[llvm] [SLP]Improved reduction cost/codegen (PR #118293)

Mon Jan 27 08:36:06 PST 2025

================
@@ -45,11 +45,19 @@ define float @test(ptr %x) {
 ; CHECK-NEXT:    [[TMP3:%.*]] = load float, ptr [[ARRAYIDX_28]], align 4
 ; CHECK-NEXT:    [[ARRAYIDX_29:%.*]] = getelementptr inbounds float, ptr [[X]], i64 30
 ; CHECK-NEXT:    [[TMP4:%.*]] = load float, ptr [[ARRAYIDX_29]], align 4
-; CHECK-NEXT:    [[TMP5:%.*]] = call fast float @llvm.vector.reduce.fadd.v16f32(float 0.000000e+00, <16 x float> [[TMP0]])
-; CHECK-NEXT:    [[TMP6:%.*]] = call fast float @llvm.vector.reduce.fadd.v8f32(float 0.000000e+00, <8 x float> [[TMP1]])
-; CHECK-NEXT:    [[OP_RDX:%.*]] = fadd fast float [[TMP5]], [[TMP6]]
-; CHECK-NEXT:    [[TMP7:%.*]] = call fast float @llvm.vector.reduce.fadd.v4f32(float 0.000000e+00, <4 x float> [[TMP2]])
-; CHECK-NEXT:    [[OP_RDX1:%.*]] = fadd fast float [[OP_RDX]], [[TMP7]]
+; CHECK-NEXT:    [[TMP5:%.*]] = call fast <4 x float> @llvm.vector.extract.v4f32.v16f32(<16 x float> [[TMP0]], i64 0)
----------------
preames wrote:

Er, this does not look an improvement.  Assuming zvl128b (default), these extracts are going to translate to vslidedown.vx at m4 and m2 respectively.  3x m4 + 2 x m2 + m1 reduce is going to be more expensive than 1x each m4, m2 and m1 reductions plus scalar adds.  The new lowering here only looks profitable if we know the exact VLEN is 128, not if the lower bound on VLEN is 128.

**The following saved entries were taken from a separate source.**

/-- A taken jump: `pc` becomes the resolved target and nothing else changes; the two faults of resolving (R196, R199). -/
def TakesJump (j : Target → Instr) (taken : State → Prop) : Prop :=
  (∀ s g p, taken s → Resolves s g p → exec (j g) s = .next { s with pc := p }) ∧
  (∀ s addr, taken s → 32766 < addr.toNat → Raises (j (.ind addr)) s .memBounds addr) ∧
  (∀ s m, taken s → Raises (j (.illegal m)) s .illegalOperand (m.setWidth 16))

/-- A conditional jump (R201): its opcode `op`; the taken path; the path not taken, which looks at nothing but the flags `e` and
`g`: no operand is examined and no fault can arise. -/
def ConditionalJump (op : Nat) (j : Target → Instr) (e g : Nat) (c : Bool → Bool → Bool) : Prop :=
  EncodesJ op j ∧ TakesJump j (fun s => c (getFlag s.flags e) (getFlag s.flags g) = true) ∧
  ∀ s t, c (getFlag s.flags e) (getFlag s.flags g) = false → exec (j t) s = .next { s with pc := s.pc + 2 }

/-- The six conditional jumps of a domain with flags `e`, `g`, opcodes from `op` on in the order of R95 and the table of R201. -/
def SixJumps (op e g : Nat) (je jg jl jne jge jle : Target → Instr) : Prop :=
  ConditionalJump op je e g (fun E _ => E) ∧ ConditionalJump (op + 1) jg e g (fun _ G => G) ∧
  ConditionalJump (op + 2) jl e g (fun E G => !E && !G) ∧ ConditionalJump (op + 3) jne e g (fun E _ => !E) ∧
  ConditionalJump (op + 4) jge e g (fun E G => E || G) ∧ ConditionalJump (op + 5) jle e g (fun _ G => !G)

/-! Floats (R170). -/

/-- The order of data that are not NaN: infinities beyond every finite datum, both zeros the same. -/
def key : Datum → Int
  | .nan => 0
  | .inf neg => if neg then -2 ^ 3000 else 2 ^ 3000
  | .fin neg q => if neg then -(q : Int) else q

/-- `a ==ieee b` (R170). -/
def ieeeEq (A B : Datum) : Prop := A ≠ .nan ∧ B ≠ .nan ∧ key A = key B

/-- `a <ieee b` (R170). -/
def ieeeLt (A B : Datum) : Prop := A ≠ .nan ∧ B ≠ .nan ∧ key A < key B

/-- The sign bit of a datum. -/
def negative : Datum → Bool
  | .nan => false
  | .inf neg => neg
  | .fin neg _ => neg

/-- The magnitude of a finite datum, in units of 2^-1074. -/
def magnitude : Datum → Nat
  | .nan => 0
  | .inf _ => 0
  | .fin _ q => q

def infinite (A : Datum) : Prop := A = .inf true ∨ A = .inf false
def zero (A : Datum) : Prop := A = .fin true 0 ∨ A = .fin false 0
def finite (A : Datum) : Prop := A ≠ .nan ∧ ¬ infinite A

/-- `D` is the binary64 sum of `A` and `B` (R174), the sign of a zero sum by R170. -/
def IsSum (A B D : Datum) : Prop :=
  (A = .nan ∨ B = .nan → D = .nan) ∧
  (infinite A → infinite B → A ≠ B → D = .nan) ∧
  (infinite A → B ≠ .nan → (infinite B → A = B) → D = A) ∧
  (infinite B → finite A → D = B) ∧
  (finite A → finite B → key A + key B = 0 → D = .fin (negative A && negative B) 0) ∧
  (finite A → finite B → key A + key B ≠ 0 → D = rn53 (decide (key A + key B < 0)) (key A + key B).natAbs 1)

/-- The datum with the other sign (R175: `A - B` is `A + (-B)`). -/
def opposite : Datum → Datum
  | .nan => .nan
  | .inf neg => .inf (!neg)
  | .fin neg q => .fin (!neg) q

/-- `D` is the binary64 product of `A` and `B` (R176). -/
def IsProduct (A B D : Datum) : Prop :=
  (A = .nan ∨ B = .nan → D = .nan) ∧
  ((zero A ∧ infinite B) ∨ (infinite A ∧ zero B) → D = .nan) ∧
  (A ≠ .nan → B ≠ .nan → ¬ zero A → ¬ zero B → infinite A ∨ infinite B → D = .inf (negative A != negative B)) ∧
  (finite A → finite B → D = rn53 (negative A != negative B) (magnitude A * magnitude B) (2 ^ 1074))

/-- `D` is the binary32 quotient of `A` and `B` (R178): the exact quotient rounded once. -/
def IsQuotient (A B D : Datum) : Prop :=
  (A = .nan ∨ B = .nan ∨ (zero A ∧ zero B) ∨ (infinite A ∧ infinite B) → D = .nan) ∧
  (zero B → finite A → ¬ zero A → D = .inf (negative A != negative B)) ∧
  (infinite A → finite B → D = .inf (negative A != negative B)) ∧
  (zero A → finite B → ¬ zero B → D = .fin (negative A != negative B) 0) ∧
  (infinite B → finite A → D = .fin (negative A != negative B) 0) ∧
  (finite A → finite B → ¬ zero A → ¬ zero B →
    D = rn24 (negative A != negative B) (magnitude A * 2 ^ 1074) (magnitude B))

/-- `r` is the Word of the binary64 result `D` narrowed to binary32, and some NaN where `D` is one (R171, R173). -/
def NarrowsTo (D : Datum) (r : Word) : Prop :=
  (D = .nan → isNaN r = true) ∧ (infinite D → datum r = D) ∧ (finite D → datum r = rn24 (negative D) (magnitude D) 1)

/-- `Z` and `S` of a float result (R172). -/
def floatResultFlags (r : Word) : List (Nat × Bool) :=
  [(0, decide (r.toNat % 2 ^ 31 = 0)), (8, r.getLsbD 31 && decide (r.toNat % 2 ^ 31 ≠ 0) && !isNaN r)]

/-- A float add, subtract or multiply (R171 to R176): the checks and the stored result are those of R140; `op3` says what `D` is;
`FO` is 1 exactly when `D` is not IEEE-equal to the Word written. -/
def FloatThreeRegister (op : Nat) (i : Reg → Reg → Reg → Instr) (isD : Datum → Datum → Datum → Prop) : Prop :=
  EncodesA op i ∧
  (∀ s d a b, ¬ wordInRange (s.reg a) → Raises (i d a b) s .memBounds (s.reg a)) ∧
  (∀ s d a b, wordInRange (s.reg a) → ¬ wordInRange (s.reg b) → Raises (i d a b) s .memBounds (s.reg b)) ∧
  (∀ s d a b, wordInRange (s.reg a) → wordInRange (s.reg b) → ¬ wordInRange (s.reg d) →
    Raises (i d a b) s .memBounds (s.reg d)) ∧
  ∀ s d a b, s.mem.wf = true → wordInRange (s.reg a) → wordInRange (s.reg b) → wordInRange (s.reg d) →
    ∃ t D r fo, exec (i d a b) s = .next t ∧ isD (datum (s.val a)) (datum (s.val b)) D ∧ NarrowsTo D r ∧
      (fo = true ↔ ¬ ieeeEq D (datum r)) ∧ ResultStored s t d r (floatResultFlags r ++ [(11, fo)])

/-- A magnitude that `p` significant bits with unit `2^g` can write. -/
def Representable (p g q : Nat) : Prop := ∃ m e, m < 2 ^ p ∧ g ≤ e ∧ q = m * 2 ^ e

/-- `round` rounds the exact magnitude `n / d` (in units of 2^-1074) to the nearest representable magnitude, a tie to the one whose
last fraction bit is 0, and to infinity from `2^top - 2^(top-p-1)` units on (R170). -/
def RoundsToNearestEven (round : Bool → Nat → Nat → Datum) (p g top : Nat) : Prop :=
  ∀ neg n d, 0 < d →
    (round neg n d = .inf neg ↔ (2 ^ top - 2 ^ (top - p - 1)) * d ≤ n) ∧
    (n < (2 ^ top - 2 ^ (top - p - 1)) * d →
      ∃ q, round neg n d = .fin neg q ∧ Representable p g q ∧ q < 2 ^ top ∧
        ∀ q', Representable p g q' →
          ((q * d : Int) - n).natAbs ≤ ((q' * d : Int) - n).natAbs ∧
          (((q * d : Int) - n).natAbs = ((q' * d : Int) - n).natAbs → q' ≠ q →
            q / 2 ^ (max g (q.log2 - (p - 1))) % 2 = 0))

/-! Calls and returns. -/

/-- The return addresses of calls nested at their targets, the outermost first: each is the address after its call (R251). -/
def returnAddresses : Half → List Half → List Half
  | _, [] => []
  | pc, target :: rest => (pc + 2) :: returnAddresses target rest

/-- Execute one `CALL` after another. -/
def callAll : List Half → State → Option State
  | [], s => some s
  | target :: rest, s =>
    match exec (.call target) s with
    | .next t => callAll rest t
    | .fault _ => none
    | .refused _ => none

There's an alternate lowering here which would likely work better.  If you sum the smaller vectors into the larger vectors (via extract, add, and insert), I think we'll be smart enough to turn that into a VL predicated vfadd.vv at the smaller lmul (check!).  If so, then that would be 1x m1 vfadd.vv + 1x m2 vfadd.vv + 1 m4 reduce.  


https://github.com/llvm/llvm-project/pull/118293